EXERCISE PROMPT: Those lines of the data that hold the word "isNone" are to be copied out.

INFORMATION GIVEN:
┌──

-- ==== Sys2Proof/Machine/Rep.lean ====
section
/-! DEFINITION. What REP does to its target (R51, Table 2.8), and the scalar registers a word names, for the interlock of
R77. -/

namespace Sys2Proof.Machine

/-- Table 2.8: whether an instruction may be the target of REP, and which of its three register fields step. -/
def repMask : Instr → Option (Bool × Bool × Bool)
  | .lui _ _ => none
  | .fli _ _ => none
  | .addpc _ _ => none
  | .j _ => none
  | .call _ => none
  | .rep _ _ _ _ => none
  | .loopb _ _ _ _ _ => none
  | .add _ _ _ => some (true, true, true)
  | .sub _ _ _ => some (true, true, true)
  | .mul _ _ _ => some (true, true, true)
  | .mulh _ _ _ => some (true, true, true)
  | .mulhn _ _ _ => some (true, true, true)
  | .div _ _ _ => some (true, true, true)
  | .divn _ _ _ => some (true, true, true)
  | .rem _ _ _ => some (true, true, true)
  | .remn _ _ _ => some (true, true, true)
  | .and _ _ _ => some (true, true, true)
  | .or _ _ _ => some (true, true, true)
  | .xor _ _ _ => some (true, true, true)
  | .andn _ _ _ => some (true, true, true)
  | .shl _ _ _ => some (true, true, true)
  | .shr _ _ _ => some (true, true, true)
  | .sra _ _ _ => some (true, true, true)
  | .min _ _ _ => some (true, true, true)
  | .minn _ _ _ => some (true, true, true)
  | .max _ _ _ => some (true, true, true)
  | .maxn _ _ _ => some (true, true, true)
  | .seq _ _ _ => some (true, true, true)
  | .slt _ _ _ => some (true, true, true)
  | .sltn _ _ _ => some (true, true, true)
  | .clz _ _ => some (true, true, true)
  | .ctz _ _ => some (true, true, true)
  | .popc _ _ => some (true, true, true)
  | .addw _ _ _ => some (true, true, true)
  | .subw _ _ _ => some (true, true, true)
  | .mulw _ _ _ => some (true, true, true)
  | .addi _ _ _ => some (true, true, false)
  | .andi _ _ _ => some (true, true, false)
  | .ori _ _ _ => some (true, true, false)
  | .xori _ _ _ => some (true, true, false)
  | .shli _ _ _ => some (true, true, false)
  | .shri _ _ _ => some (true, true, false)
  | .srai _ _ _ => some (true, true, false)
  | .slti _ _ _ => some (true, true, false)
  | .sltni _ _ _ => some (true, true, false)
  | .ld _ _ _ _ => none
  | .st _ _ _ _ => none
  | .amoAdd _ _ _ _ _ => none
  | .amoAnd _ _ _ _ _ => none
  | .amoOr _ _ _ _ _ => none
  | .amoXor _ _ _ _ _ => none
  | .amoMin _ _ _ _ _ => none
  | .amoMax _ _ _ _ _ => none
  | .amoMinn _ _ _ _ _ => none
  | .amoMaxn _ _ _ _ _ => none
  | .amoSwap _ _ _ _ _ => none
  | .amoCas _ _ _ _ _ => none
  | .amoFadd32 _ _ _ _ _ => none
  | .amoAddw _ _ _ _ _ => none
  | .amoCasw _ _ _ _ _ => none
  | .amoSwapw _ _ _ _ _ => none
  | .beq _ _ _ => none
  | .bne _ _ _ => none
  | .blt _ _ _ => none
  | .bge _ _ _ => none
  | .bltn _ _ _ => none
  | .bgen _ _ _ => none
  | .jr _ => none
  | .callr _ => none
  | .ret => none
  | .lit _ _ => none
  | .litn _ _ => none
  | .lith _ _ => none
  | .gset _ _ _ _ => none
  | .gsetUnres _ => none
  | .tkp _ _ => none
  | .tkw _ _ => none
  | .trap _ => none
  | .eretResume => none
  | .eretDiscard => none
  | .eretEnd => none
  | .srd _ _ => none
  | .swr _ _ => none
  | .fence _ _ => none
  | .nop => none
  | .refdDefer _ => none
  | .refdRelease _ => none
  | .refdRefreshNow _ => none
  | .inval _ => none
  | .wfe => none
  | .fork _ => none
  | .join => none
  | .syncs _ => none
  | .syncw _ => none
  | .syncc _ => none
  | .fid _ => none
  | .spawn _ _ => none
  | .signal _ => none
  | .tend => none
  | .bar => none
  | .barw _ _ => none
  | .bara => none
  | .yield => none
  | .wear _ => none
  | .enter _ => none
  | .cb _ _ => none
  | .loops _ _ => none
  | .vadd _ _ _ _ _ _ _ => some (true, true, true)
  | .vaddBcast _ _ _ _ _ => some (true, true, false)
  | .vsub _ _ _ _ _ _ _ => some (true, true, true)
  | .vsubBcast _ _ _ _ _ => some (true, true, false)
  | .vmul _ _ _ _ _ _ _ => some (true, true, true)
  | .vmulBcast _ _ _ _ _ => some (true, true, false)
  | .vmulh _ _ _ _ _ _ _ => some (true, true, true)
  | .vmulhBcast _ _ _ _ _ => some (true, true, false)
  | .vmulhn _ _ _ _ _ _ _ => some (true, true, true)
  | .vmulhnBcast _ _ _ _ _ => some (true, true, false)
  | .vmad _ _ _ _ _ _ _ => some (true, true, true)
  | .vmadBcast _ _ _ _ _ => some (true, true, false)
  | .vadds _ _ _ _ _ _ _ => some (true, true, true)
  | .vaddsBcast _ _ _ _ _ => some (true, true, false)
  | .vsubs _ _ _ _ _ _ _ => some (true, true, true)
  | .vsubsBcast _ _ _ _ _ => some (true, true, false)
  | .vaddsn _ _ _ _ _ _ _ => some (true, true, true)
  | .vaddsnBcast _ _ _ _ _ => some (true, true, false)
  | .vsubsn _ _ _ _ _ _ _ => some (true, true, true)
  | .vsubsnBcast _ _ _ _ _ => some (true, true, false)
  | .vmin _ _ _ _ _ _ _ => some (true, true, true)
  | .vminBcast _ _ _ _ _ => some (true, true, false)
  | .vmax _ _ _ _ _ _ _ => some (true, true, true)
  | .vmaxBcast _ _ _ _ _ => some (true, true, false)
  | .vminn _ _ _ _ _ _ _ => some (true, true, true)
  | .vminnBcast _ _ _ _ _ => some (true, true, false)
  | .vmaxn _ _ _ _ _ _ _ => some (true, true, true)
  | .vmaxnBcast _ _ _ _ _ => some (true, true, false)
  | .vabs _ _ _ _ _ _ => some (true, true, false)
  | .vand _ _ _ _ _ _ _ => some (true, true, true)
  | .vandBcast _ _ _ _ _ => some (true, true, false)
  | .vor _ _ _ _ _ _ _ => some (true, true, true)
  | .vorBcast _ _ _ _ _ => some (true, true, false)
  | .vxor _ _ _ _ _ _ _ => some (true, true, true)
  | .vxorBcast _ _ _ _ _ => some (true, true, false)
  | .vandn _ _ _ _ _ _ _ => some (true, true, true)
  | .vandnBcast _ _ _ _ _ => some (true, true, false)
  | .vshl _ _ _ _ _ _ _ => some (true, true, true)
  | .vshlBcast _ _ _ _ _ => some (true, true, false)
  | .vshr _ _ _ _ _ _ _ => some (true, true, true)
  | .vshrBcast _ _ _ _ _ => some (true, true, false)
  | .vsra _ _ _ _ _ _ _ => some (true, true, true)
  | .vsraBcast _ _ _ _ _ => some (true, true, false)
  | .vclz _ _ _ _ _ _ => some (true, true, false)
  | .vpopc _ _ _ _ _ _ => some (true, true, false)
  | .vcmp _ _ _ _ _ _ _ => some (true, true, true)
  | .vcmpn _ _ _ _ _ _ _ => some (true, true, true)
  | .fadd _ _ _ _ _ _ _ => some (true, true, true)
  | .faddBcast _ _ _ _ _ => some (true, true, false)
  | .fsub _ _ _ _ _ _ _ => some (true, true, true)
  | .fsubBcast _ _ _ _ _ => some (true, true, false)
  | .fmul _ _ _ _ _ _ _ => some (true, true, true)
  | .fmulBcast _ _ _ _ _ => some (true, true, false)
  | .ffma _ _ _ _ _ _ _ => some (true, true, true)
  | .ffmaBcast _ _ _ _ _ => some (true, true, false)
  | .ffms _ _ _ _ _ _ _ => some (true, true, true)
  | .ffmsBcast _ _ _ _ _ => some (true, true, false)
  | .fmin _ _ _ _ _ _ _ => some (true, true, true)
  | .fminBcast _ _ _ _ _ => some (true, true, false)
  | .fmax _ _ _ _ _ _ _ => some (true, true, true)
  | .fmaxBcast _ _ _ _ _ => some (true, true, false)
  | .fabs _ _ _ _ _ _ => some (true, true, false)
  | .fneg _ _ _ _ _ _ => some (true, true, false)
  | .frcp _ _ _ _ _ _ => some (true, true, false)
  | .frsq _ _ _ _ _ _ => some (true, true, false)
  | .fexp2 _ _ _ _ _ _ => some (true, true, false)
  | .flog2 _ _ _ _ _ _ => some (true, true, false)
  | .fcmp _ _ _ _ _ _ _ => some (true, true, true)
  | .fclass _ _ _ _ _ _ => some (true, true, false)
  | .vcvt _ _ _ _ _ _ => some (true, true, false)
  | .vscale _ _ _ _ _ _ _ => some (true, true, true)
  | .vqpack _ _ _ _ _ _ => some (true, true, false)
  | .vqunpk _ _ _ _ _ _ => some (true, true, false)
  | .vsel _ _ _ _ _ _ => some (true, true, true)
  | .vperm _ _ _ _ _ _ _ => some (true, true, true)
  | .vbcasts _ _ _ _ _ _ => some (true, true, false)
  | .vredadd _ _ _ _ _ _ _ => some (true, true, false)
  | .vredmax _ _ _ _ _ _ _ => some (true, true, false)
  | .vshf _ _ _ _ _ _ => some (true, true, false)
  | .vxtr _ _ _ _ _ => some (false, true, false)
  | .plog _ _ _ _ _ _ => some (true, true, true)
  | .pset _ _ _ _ _ _ => some (true, false, false)
  | .ptst _ _ _ => some (false, true, false)
  | .tld _ _ _ _ _ _ => some (true, true, false)
  | .tst _ _ _ _ _ _ => some (true, true, false)
  | .tldx _ _ _ _ _ _ _ => some (true, true, true)
  | .tstx _ _ _ _ _ _ _ => some (true, true, true)
  | .gld _ _ _ _ _ _ => some (true, true, true)
  | .gst _ _ _ _ _ _ => some (true, true, true)
  | .gldp _ _ _ _ _ _ => some (true, true, true)
  | .gamoAdd _ _ _ _ _ _ => some (true, true, true)
  | .gamoMin _ _ _ _ _ => some (true, true, true)
  | .gamoMax _ _ _ _ _ => some (true, true, true)
  | .gamoSwap _ _ _ _ _ => some (true, true, true)
  | .vnop _ _ => none
  | .vfence _ _ => none
  | .tcfg _ _ _ _ _ => none
  | .tzero _ _ _ _ => some (true, false, false)
  | .dot _ _ _ _ _ _ _ => some (true, true, true)
  | .dotc _ _ _ _ _ _ _ _ => some (true, true, true)
  | .sbppt _ _ _ _ _ _ => some (true, true, false)
  | .sbpsc _ _ _ _ _ _ => some (true, true, false)
  | .sbpma _ _ _ _ _ _ => some (true, true, false)
  | .sbpd _ _ _ _ _ _ _ => some (true, true, true)
  | .tout _ _ _ _ _ _ _ => some (true, true, false)
  | .tin _ _ _ _ _ _ => some (true, true, false)
  | .fmtw _ _ _ _ _ _ _ _ => none
  | .tdef _ _ _ _ => some (true, false, false)
  | .cpy _ f _ _ _ _ _ _ => if f.isNone then some (true, false, false) else none
  | .cpyb _ f _ _ _ _ _ => if f.isNone then some (true, false, false) else none
  | .cpyx _ f _ _ _ _ => if f.isNone then some (true, false, false) else none
  | .cpyr _ f _ _ _ _ _ _ => if f.isNone then some (true, false, false) else none
  | .cpye _ _ _ _ _ _ _ _ _ => none
  | .trel _ _ _ => some (true, false, false)
  | .qbind _ _ _ _ _ _ => none
  | .qunb _ _ _ => none
  | .qfence _ _ _ _ => none
  | .vlogClaim _ => none
  | .mbRead _ => none
  | .engineStateWrite _ _ => none
  | .cbaseWrite _ => none
  | .fqheadClaim _ => none
  | .fqCompleteResume _ => none
  | .fqCompleteFault _ => none
  | .fqCompleteKill _ => none
  | .fqstatWrite _ => none
  | .registerWrite _ _ => none
  | .creqAck _ _ => none
  | .uniso _ => none
  | .controlBlockWrite _ _ => none
  | .spillTransfer => none
  | .vIssue _ => none
  | .vPerformed => none
  | .dPerformed => none
  | .copyBegin => none
  | .copyPerformed => none
  | .copyDataFault _ _ => none
  | .commandDiscard _ => none
  | .guardResolutionVisible => none
  | .loopbIteration _ => none
  | .streamGroupDecode _ => none
  | .gather => none
  | .gatherPartnerTimeout => none
  | .tokenWatchdog _ => none
  | .tkwWatchdog => none
  | .tileWaitWatchdog => none
  | .wfeTimeout => none
  | .trapEntry => none
  | .checkerMismatch => none
  | .checkerTimeout => none
  | .dPoisonConsumed => none
  | .windowRollback => none
  | .tileRefetch => none
  | .pageWalk _ _ _ => none
  | .heldFaultPost _ => none
  | .handlerSignal _ => none
  | .outboundDrain _ _ _ => none
  | .homeWriteMerge _ => none
  | .homeAtomic _ => none
  | .routerMerge _ _ => none
  | .mergedReplySplit => none
  | .barrierArrival => none
  | .barwLimitExpiry => none
  | .invalMarker => none
  | .schedulerDecision _ _ => none
  | .dispatchComplete => none
  | .startReached _ => none
  | .deadlineMiss _ => none
  | .pressSave => none
  | .pressSaveDone => none
  | .stressUpdate _ _ _ _ => none
  | .lifetimeRecordWrite => none
  | .calendarSlot _ _ => none
  | .burstLand _ _ => none
  | .hbmLinkCrcFail _ => none
  | .channelRetrainDone _ _ => none
  | .refreshDue _ _ => none
  | .refreshBurst _ _ _ _ => none
  | .refreshGuard _ _ => none
  | .cellRemap _ _ _ => none
  | .d2dFlitCrcFail => none
  | .d2dRetrainDone _ => none
  | .expanderPoisonResponse _ => none
  | .expanderTimeout _ => none
  | .write _ _ _ _ => none
  | .read _ _ _ => none
  | .launch _ _ _ => none
  | .load _ _ _ => none
  | .unload _ _ => none
  | .transportSignal _ _ => none
  | .sequenceGapTimeout _ => none
  | .sessionOpen _ _ _ => none
  | .partitionConfigure _ => none
  | .partitionReset _ => none
  | .warmReset => none
  | .coldReset _ => none
  | .quote _ => none
  | .governorStep _ _ => none
  | .thermalTrip => none
  | .remoteRequest _ => none
  | .scaleupLinkCrcFail _ => none
  | .scaleupRetrainDone _ _ => none
  | .reachabilityChange _ _ => none
  | .fabricArrivalMsg _ _ _ => none
  | .fabricReleaseMsg _ => none
  | .ptpMessage _ _ => none
  | .holdover => none
  | .loadValueReturn _ => none
  | .powerFailure => none
  | .switchFailure _ => none
  | .preemptRequest => none
  | .measurementExtend _ _ => none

└──

RESPONSE BOX:
  | .cpy _ f _ _ _ _ _ _ => if f.isNone then some (true, false, false) else none
  | .cpyb _ f _ _ _ _ _ => if f.isNone then some (true, false, false) else none
  | .cpyx _ f _ _ _ _ => if f.isNone then some (true, false, false) else none
  | .cpyr _ f _ _ _ _ _ _ => if f.isNone then some (true, false, false) else none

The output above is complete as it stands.